Immunogenic peptides bind to class II MHC molecules in an early lysosomal compartment.

作者信息

Harding C V, Geuze H J

机构信息

Institute of Pathology, Case Western Reserve University School of Medicine, Cleveland, OH 44106.

出版信息

J Immunol. 1993 Oct 15;151(8):3988-98.

PMID:8409381
Abstract

Exogenous protein Ag are processed within endocytic compartments to produce peptides that bind to class II MHC (MHC-II) molecules for presentation to T cells.
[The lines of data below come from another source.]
-- ==== Sys2Proof/Machine/BootCmds.lean ====
section
/-! DEFINITION. The commands of boot: from the main reset to READY (chapters 02, 12, 17, 18 and 20). -/

namespace Sys2Proof.Machine

/-! ### MAIN_POR (R36, R634, R660, R661, R667 to R669) -/

/-- MAIN_BROWNOUT: logged while RESET_N is high, or in the tick in which it fell (R668, R669). -/
def Block.mainBrownout (rails : BitVec 8) (b : Block) : Block :=
  if !(b.pins.resetN || b.pins.resetFellAt == some b.now) then b
  else
    let b1 := Block.logBrown logBrownout 0 { b with pins := { b.pins with rails := rails, brownAt := some b.now } }
    if b1.awake then b1.mainPor false else b1

/-- RESET_N_FALL. -/
def Block.resetFall (b : Block) : Block :=
  let b1 := { b with pins := { b.pins with resetN := false, resetFellAt := some b.now } }
  if b1.awake then b1.mainPor false else b1

/-- MAIN_POR_RELEASE, with what the SFDP read of R43 finds: the straps are sampled, supplies requested, and boot ROM starts on Ranger A. -/
def Block.mainRelease (probe : FlashProbe) (b : Block) : Block :=
  if b.boot.phase == .mainPor && !b.pins.testEn && decide (b.boot.since + ms 1 ≤ b.now) then
    let src : Bool := b.hooked && b.pins.bootSrcPin
    let b1 := { b with
      pins := { b.pins with resetN := true, rails := 0 }
      thermos := Thermos.sourced { b.thermos with refRuns := true }
      boot := { b.boot with releasedAt := b.now, masterStrap := b.pins.master, bootSrc := src, flashDriven := !src } }
    let b2 := ((b1.islandsUp [1, 2, 8, 9]).clock 0 true).romProbe
    if src then b2
    else let b2 := b2.drive .flashProbe; match probe with
    | .sfdp octal quad single density =>
      { b2 with boot := { b2.boot with
        flashMode := if densityOk density then bestMode octal quad single else .none, density := density } }
    | _ => b2.haltBoth 0x01
  else b

/-- SOFT_RESET: keyed, it acts as a pulse of RESET_N that keeps the link; a new session starts at once (R42, R647). -/
def Block.softReset (value : BitVec 32) (b : Block) : Block :=
  if !b.awake then b
  else if value.getLsbD 16 && value.extractLsb' 0 16 = 0xC3A5 then b.mainPor true
  else b.badReg

/-! ### ROM_PROBE (R34, R45, R635, R636, R638) -/

/-- ROM_PROBE_TIMEOUT: the flash is not identified within 20 ms. -/
def Block.probeTimeout (b : Block) : Block :=
  if b.boot.phase == .romProbe && b.boot.flashMode == .none && decide (b.boot.since + ms 20 ≤ b.now) then b.haltBoth 0x01 else b

/-- OTP_RESPONSE to a READ. -/
def Block.otpResponse (word : BitVec 10) (value : BitVec 32) (err : Bool) (b : Block) : Block :=
  if b.boot.phase == .romProbe && otpWords.contains word.toNat && !b.boot.otp.readMask.contains word then
    if err then b.haltBoth 0x0D
    else Block.probed { b with boot := { b.boot with otp := b.boot.otp.take word value } }
  else b

/-- The rollback count's rise stops (R636). -/
def Block.rollFails (b : Block) : Block :=
  let bit := (List.range 64).find? fun i => !b.boot.otp.rollback.getLsbD i
  { b with boot := { b.boot with rollBusy := false } }.event 0x005D noUnit
    (leBytes 1 (bit.getD 63) ++ leBytes 1 (popcount b.boot.otp.rollback))

/-- OTP_TIMEOUT: no answer within 20 ms, at boot (R636); during the rise of the rollback count it stops the rise. -/
def Block.otpTimeout (b : Block) : Block :=
  if b.boot.phase == .romProbe && !b.boot.otp.complete && decide (b.boot.otpSince + ms 20 ≤ b.now) then b.haltBoth 0x0D
  else if b.ready && b.boot.rollBusy && decide (b.boot.otpSince + ms 20 ≤ b.now) then b.rollFails
  else b
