-- ==== Sys2Proof/Machine/Dispatch.lean ====
section
/-! DEFINITION. The dispatch: one arm per command. -/

namespace Sys2Proof.Machine

/-- What a command does to everything but the queue. -/
def exec (i : Instr) (s : State) : Host.Outcome State Fault Refusal :=
  match i with
  | .thermosPorExit => Sys2Proof.Machine.execThermosPorExit s
  | .coldThermosPor => Sys2Proof.Machine.execColdThermosPor s
  | .thermosSourceSwitch toVbk => Sys2Proof.Machine.execThermosSourceSwitch toVbk s
  | .thermosArbitration vaonRise vbkFall => Sys2Proof.Machine.execThermosArbitration vaonRise vbkFall s
  | .crystalStop => Sys2Proof.Machine.execCrystalStop s
  | .crystalRestart => Sys2Proof.Machine.execCrystalRestart s
  | .tporRelease => Sys2Proof.Machine.execTporRelease s
  | .mainBrownout rails => Sys2Proof.Machine.execMainBrownout rails s
  | .mainPorRelease probe => Sys2Proof.Machine.execMainPorRelease probe s
  | .resetNFall => Sys2Proof.Machine.execResetNFall s
  | .romProbeTimeout => Sys2Proof.Machine.execRomProbeTimeout s
  | .otpResponse word value err => Sys2Proof.Machine.execOtpResponse word value err s
  | .otpTimeout => Sys2Proof.Machine.execOtpTimeout s
  | .bootResponse beat => Sys2Proof.Machine.execBootResponse beat s
  | .slotAttempt flash => Sys2Proof.Machine.execSlotAttempt flash s
  | .slotVerifyTimeout => Sys2Proof.Machine.execSlotVerifyTimeout s
  | .settingsLoadTimeout => Sys2Proof.Machine.execSettingsLoadTimeout s
  | .bringupStart populated => Sys2Proof.Machine.execBringupStart populated s
  | .unitSelfTestDone unit ok => Sys2Proof.Machine.execUnitSelfTestDone unit ok s
  | .bringupTimeout => Sys2Proof.Machine.execBringupTimeout s
  | .dramTrainingDone trained mibPerChannel => Sys2Proof.Machine.execDramTrainingDone trained mibPerChannel s
  | .dramTrainingTimeout trained mibPerChannel => Sys2Proof.Machine.execDramTrainingTimeout trained mibPerChannel s
  | .readyEntry => Sys2Proof.Machine.execReadyEntry s
  | .otpProgramResponse err readback => Sys2Proof.Machine.execOtpProgramResponse err readback s
  | .bootLockstepMismatch => Sys2Proof.Machine.execBootLockstepMismatch s
  | .softReset value => Sys2Proof.Machine.execSoftReset value s
  | .nvCounterResponse value err => Sys2Proof.Machine.execNvCounterResponse value err s
  | .nvCounterTimeout => Sys2Proof.Machine.execNvCounterTimeout s
  | .featAcceptWrite word value => Sys2Proof.Machine.execFeatAcceptWrite word value s
  | .helloDone value => Sys2Proof.Machine.execHelloDone value s
  | .helloTimerExpiry => Sys2Proof.Machine.execHelloTimerExpiry s
  | .linkUp speed bme msix ptm => Sys2Proof.Machine.execLinkUp speed bme msix ptm s
  | .linkDown => Sys2Proof.Machine.execLinkDown s
  | .busMasterEnableClear => Sys2Proof.Machine.execBusMasterEnableClear s
  | .flr => Sys2Proof.Machine.execFlr s
  | .settingsRead r => Sys2Proof.Machine.execSettingsRead r s
  | .shadowWrite r => Sys2Proof.Machine.execShadowWrite r s
  | .check r => Sys2Proof.Machine.execCheck r s
  | .checkComplete => Sys2Proof.Machine.execCheckComplete s
  | .apply r => Sys2Proof.Machine.execApply r s
  | .syncShadow r => Sys2Proof.Machine.execSyncShadow r s
  | .epochBoundary dram vack => Sys2Proof.Machine.execEpochBoundary dram vack s
  | .planCommit p => Sys2Proof.Machine.execPlanCommit p s
  | .voltageRaise isl => Sys2Proof.Machine.execVoltageRaise isl s
  | .voltageLower isl => Sys2Proof.Machine.execVoltageLower isl s
  | .ptmDialogueDue => Sys2Proof.Machine.execPtmDialogueDue s
  | .ptmDeferredRun => Sys2Proof.Machine.execPtmDeferredRun s
  | .ptmDialogueComplete master delay => Sys2Proof.Machine.execPtmDialogueComplete master delay s
  | .ptmDialogueFail => Sys2Proof.Machine.execPtmDialogueFail s
  | .lostAck value => Sys2Proof.Machine.execLostAck value s
  | .lowerHalfRead off => Sys2Proof.Machine.execLowerHalfRead off s
  | .ptmCorrRead size => Sys2Proof.Machine.execPtmCorrRead size s
  | .trigEdge pin rise => Sys2Proof.Machine.execTrigEdge pin rise s
  | .frameStart port p => Sys2Proof.Machine.execFrameStart port p s
  | .trigNoFrame port => Sys2Proof.Machine.execTrigNoFrame port s
  | .frameEnd port p => Sys2Proof.Machine.execFrameEnd port p s
  | .lineStart port isEnd p => Sys2Proof.Machine.execLineStart port isEnd p s
  | .longPacket port p => Sys2Proof.Machine.execLongPacket port p s
  | .embedPacket port p => Sys2Proof.Machine.execEmbedPacket port p s
  | .phyFramingError port => Sys2Proof.Machine.execPhyFramingError port s
  | .irqImuEdge pin rising width => Sys2Proof.Machine.execIrqImuEdge pin rising width s
  | .pollTimer slot => Sys2Proof.Machine.execPollTimer slot s
  | .sensorReadStart ctl => Sys2Proof.Machine.execSensorReadStart ctl s
  | .sensorReadDone ctl burst => Sys2Proof.Machine.execSensorReadDone ctl burst s
  | .inertialGroupClose slot => Sys2Proof.Machine.execInertialGroupClose slot s
  | .skinReadDue => Sys2Proof.Machine.execSkinReadDue s
  | .skinReadDone value => Sys2Proof.Machine.execSkinReadDone value s
  | .skinStale => Sys2Proof.Machine.execSkinStale s
  | .ifcInput slot seen => Sys2Proof.Machine.execIfcInput slot seen s
  | .trigPulseEnd pin => Sys2Proof.Machine.execTrigPulseEnd pin s
  | .ifcOutClose group => Sys2Proof.Machine.execIfcOutClose group s
  | .syncEdge width => Sys2Proof.Machine.execSyncEdge width s
  | .sync r => Sys2Proof.Machine.execSync r s
  | .coefLoadRefused ch set => Sys2Proof.Machine.execCoefLoadRefused ch set s
  | .foxBandStart lane => Sys2Proof.Machine.execFoxBandStart lane s
  | .foxBandSeal lane reads => Sys2Proof.Machine.execFoxBandSeal lane reads s
  | .foxCutoff => Sys2Proof.Machine.execFoxCutoff s
  | .preintBuild reads => Sys2Proof.Machine.execPreintBuild reads s
  | .prior r => Sys2Proof.Machine.execPrior r s
  | .poseAssembly reads => Sys2Proof.Machine.execPoseAssembly reads s
  | .predEmit reads => Sys2Proof.Machine.execPredEmit reads s
  | .owlModelLoad r => Sys2Proof.Machine.execOwlModelLoad r s
  | .owlScore r => Sys2Proof.Machine.execOwlScore r s
  | .owlEngineScore use input => Sys2Proof.Machine.execOwlEngineScore use input s
  | .owlSampleResult thread index => Sys2Proof.Machine.execOwlSampleResult thread index s
  | .owlGateLate cam => Sys2Proof.Machine.execOwlGateLate cam s
  | .nodeUe slot reloadOk => Sys2Proof.Machine.execNodeUe slot reloadOk s
  | .vioAssembly input => Sys2Proof.Machine.execVioAssembly input s
  | .badgerJob r => Sys2Proof.Machine.execBadgerJob r s
  | .badgerBlockOpDone job tile op residueOk reads => Sys2Proof.Machine.execBadgerBlockOpDone job tile op residueOk reads s
  | .badgerIterationDecide job d => Sys2Proof.Machine.execBadgerIterationDecide job d s
  | .badgerDeadline job => Sys2Proof.Machine.execBadgerDeadline job s
  | .vioReset => Sys2Proof.Machine.execVioReset s
  | .mapWrite obj => Sys2Proof.Machine.execMapWrite obj s
  | .hotColdMove moves => Sys2Proof.Machine.execHotColdMove moves s
  | .sramScrub addr found => Sys2Proof.Machine.execSramScrub addr found s
  | .dramScrub addr found link => Sys2Proof.Machine.execDramScrub addr found link s
  | .zqCalibration => Sys2Proof.Machine.execZqCalibration s
  | .denWindowOpen r => Sys2Proof.Machine.execDenWindowOpen r s
  | .denWindowClose r => Sys2Proof.Machine.execDenWindowClose r s
  | .bar4Read off len => Sys2Proof.Machine.execBar4Read off len s
  | .bar4Write off data => Sys2Proof.Machine.execBar4Write off data s
  | .guestOpen r => Sys2Proof.Machine.execGuestOpen r s
  | .guestFragment r => Sys2Proof.Machine.execGuestFragment r s
  | .guestClose r => Sys2Proof.Machine.execGuestClose r s
  | .guestAlignStart slot scores => Sys2Proof.Machine.execGuestAlignStart slot scores s
  | .guestMerge reads => Sys2Proof.Machine.execGuestMerge reads s
  | .guestIdleExpiry slot => Sys2Proof.Machine.execGuestIdleExpiry slot s
  | .guestEvictComplete slot => Sys2Proof.Machine.execGuestEvictComplete slot s
  | .guestCoolingEnd slot => Sys2Proof.Machine.execGuestCoolingEnd slot s
  | .sqTailDoorbell q value => Sys2Proof.Machine.execSqTailDoorbell q value s
  | .cqHeadDoorbell q value => Sys2Proof.Machine.execCqHeadDoorbell q value s
  | .streamHeadDoorbell st value => Sys2Proof.Machine.execStreamHeadDoorbell st value s
  | .badDoorbell off size => Sys2Proof.Machine.execBadDoorbell off size s
  | .commandFetch q entry => Sys2Proof.Machine.execCommandFetch q entry s
  | .completionWrite q => Sys2Proof.Machine.execCompletionWrite q s
  | .nop r => Sys2Proof.Machine.execNop r s
  | .streamOpen r journalUe => Sys2Proof.Machine.execStreamOpen r journalUe s
  | .streamClose r => Sys2Proof.Machine.execStreamClose r s
  | .abort r => Sys2Proof.Machine.execAbort r s
  | .streamParcelWrite st seen => Sys2Proof.Machine.execStreamParcelWrite st seen s
  | .msixCoalesceTimer vector => Sys2Proof.Machine.execMsixCoalesceTimer vector s
  | .qEnable q => Sys2Proof.Machine.execQEnable q s
  | .qDisable q => Sys2Proof.Machine.execQDisable q s
  | .qResume q => Sys2Proof.Machine.execQResume q s
  | .streamResume st => Sys2Proof.Machine.execStreamResume st s
  | .streamReset st => Sys2Proof.Machine.execStreamReset st s
  | .sidebandRead command addr count => Sys2Proof.Machine.execSidebandRead command addr count s
  | .laneTrainAttempt lane => Sys2Proof.Machine.execLaneTrainAttempt lane s
  | .laneTrainTimeout lane => Sys2Proof.Machine.execLaneTrainTimeout lane s
  | .laneRetry lane => Sys2Proof.Machine.execLaneRetry lane s
  | .syncHeaderErrors lane count => Sys2Proof.Machine.execSyncHeaderErrors lane count s
  | .laneLockLoss lane => Sys2Proof.Machine.execLaneLockLoss lane s
  | .retrainReq lane => Sys2Proof.Machine.execRetrainReq lane s
  | .widthReq bundle width => Sys2Proof.Machine.execWidthReq bundle width s
  | .widthAck bundle width => Sys2Proof.Machine.execWidthAck bundle width s
  | .flitReceive bundle flit => Sys2Proof.Machine.execFlitReceive bundle flit s
  | .nakReceive bundle seq => Sys2Proof.Machine.execNakReceive bundle seq s
  | .ackTimer bundle => Sys2Proof.Machine.execAckTimer bundle s
  | .flitAckTimeout bundle => Sys2Proof.Machine.execFlitAckTimeout bundle s
  | .rollCallSend => Sys2Proof.Machine.execRollCallSend s
  | .rollCallReceive bundle p => Sys2Proof.Machine.execRollCallReceive bundle p s
  | .rollCallSettle => Sys2Proof.Machine.execRollCallSettle s
  | .assign p => Sys2Proof.Machine.execAssign p s
  | .readReq src p => Sys2Proof.Machine.execReadReq src p s
  | .readResp tag p => Sys2Proof.Machine.execReadResp tag p s
  | .readReqTimeout tag => Sys2Proof.Machine.execReadReqTimeout tag s
  | .join p => Sys2Proof.Machine.execJoin p s
  | .joinReply p => Sys2Proof.Machine.execJoinReply p s
  | .joinRetry => Sys2Proof.Machine.execJoinRetry s
  | .fragAckReceive p => Sys2Proof.Machine.execFragAckReceive p s
  | .fragAckTimeout => Sys2Proof.Machine.execFragAckTimeout s
  | .leave p => Sys2Proof.Machine.execLeave p s
  | .chipLost serial => Sys2Proof.Machine.execChipLost serial s
  | .sealReport p => Sys2Proof.Machine.execSealReport p s
  | .bridgeBeat sender receiver h => Sys2Proof.Machine.execBridgeBeat sender receiver h s
  | .bridgeWatchdog sender receiver unit => Sys2Proof.Machine.execBridgeWatchdog sender receiver unit s
  | .lockstepMismatch pair => Sys2Proof.Machine.execLockstepMismatch pair s
  | .localUe unit => Sys2Proof.Machine.execLocalUe unit s
  | .eccStorm unit count => Sys2Proof.Machine.execEccStorm unit count s
  | .unitWatchdog unit => Sys2Proof.Machine.execUnitWatchdog unit s
  | .islandRestartDone island => Sys2Proof.Machine.execIslandRestartDone island s
  | .govBudgetWrite value => Sys2Proof.Machine.execGovBudgetWrite value s
  | .govSkinWrite value => Sys2Proof.Machine.execGovSkinWrite value s
  | .cooldownEnd => Sys2Proof.Machine.execCooldownEnd s
  | .dieTempSample temps valid => Sys2Proof.Machine.execDieTempSample temps valid s
  | .thermalTrip sensor temp => Sys2Proof.Machine.execThermalTrip sensor temp s
  | .pauseRequest => Sys2Proof.Machine.execPauseRequest s
  | .pauseClear => Sys2Proof.Machine.execPauseClear s
  | .resumeBoundary => Sys2Proof.Machine.execResumeBoundary s
  | .shutdown => Sys2Proof.Machine.execShutdown s
  | .journalCommit => Sys2Proof.Machine.execJournalCommit s
  | .edgeBeatIn ch beat early => Sys2Proof.Machine.execEdgeBeatIn ch beat early s
  | .edgeStall ch => Sys2Proof.Machine.execEdgeStall ch s
  | .packMatch isl => Sys2Proof.Machine.execPackMatch isl s
  | .packTimeout isl delivered => Sys2Proof.Machine.execPackTimeout isl delivered s
  | .pwrAckRise island => Sys2Proof.Machine.execPwrAckRise island s
  | .retAckDen level => Sys2Proof.Machine.execRetAckDen level s
  | .pwrAckFall island => Sys2Proof.Machine.execPwrAckFall island s
  | .pwrAckTimeout island => Sys2Proof.Machine.execPwrAckTimeout island s
  | .clearWrite off value => Sys2Proof.Machine.execClearWrite off value s
  | .registerWrite w => Sys2Proof.Machine.execRegisterWrite w s
  | .dmaReadCompletion r d => Sys2Proof.Machine.execDmaReadCompletion r d s
  | .laneUp lane rate far => Sys2Proof.Machine.execLaneUp lane rate far s
  | .guestFragReceive p => Sys2Proof.Machine.execGuestFragReceive p s
  | .tbSourceChange refRunning => Sys2Proof.Machine.execTbSourceChange refRunning s

end Sys2Proof.Machine
end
We have now identified a subcellular compartment in which immunogenic peptides bind to MHC-II as a subset of high density lysosomes. Immunoelectron microscopy of whole cells and dense Percoll gradient subcellular fractions showed early tubulovesicular lysosomes with high levels of MHC-II. Typical mature lysosomes contained less MHC-II. Pulse-chase biosynthetic labeling of macrophages followed by immunoprecipitation of MHC-II from dense lysosomal fractions showed that MHC-II molecules targeted efficiently to lysosomes after biosynthesis. Moreover, lysosomal MHC-II molecules were rapidly loaded with immunogenic peptide (as detected by T cells) soon after exposure of macrophages to Ag and before similar expression of peptide-MHC-II complexes on the plasma membrane; this loading was blocked at 18 degrees C. We propose that nascent MHC-II molecules target to early tubulovesicular lysosomes and bind immunogenic peptides therein; the resulting peptide-MHC-II complexes are then transported to the plasma membrane.

摘要

外源性蛋白质抗原在内吞小室中被加工处理,以产生与II类主要组织相容性复合体(MHC-II)分子结合的肽段,从而呈递给T细胞。我们现已鉴定出一种亚细胞区室,其中免疫原性肽段作为高密度溶酶体的一个亚群与MHC-II结合。对全细胞和经Percoll密度梯度离心分离的亚细胞组分进行免疫电子显微镜观察显示,早期的管状囊泡状溶酶体中MHC-II水平较高。典型的成熟溶酶体中MHC-II含量较少。对巨噬细胞进行脉冲追踪生物合成标记,随后从致密溶酶体组分中免疫沉淀MHC-II,结果表明MHC-II分子在生物合成后能有效地靶向溶酶体。此外,巨噬细胞暴露于抗原后,在肽-MHC-II复合物在质膜上出现类似表达之前,溶酶体中的MHC-II分子很快就被免疫原性肽段(如T细胞检测到的)快速装载;这种装载在18℃时被阻断。我们提出,新生的MHC-II分子靶向早期的管状囊泡状溶酶体,并在其中结合免疫原性肽段;然后,产生的肽-MHC-II复合物被转运到质膜。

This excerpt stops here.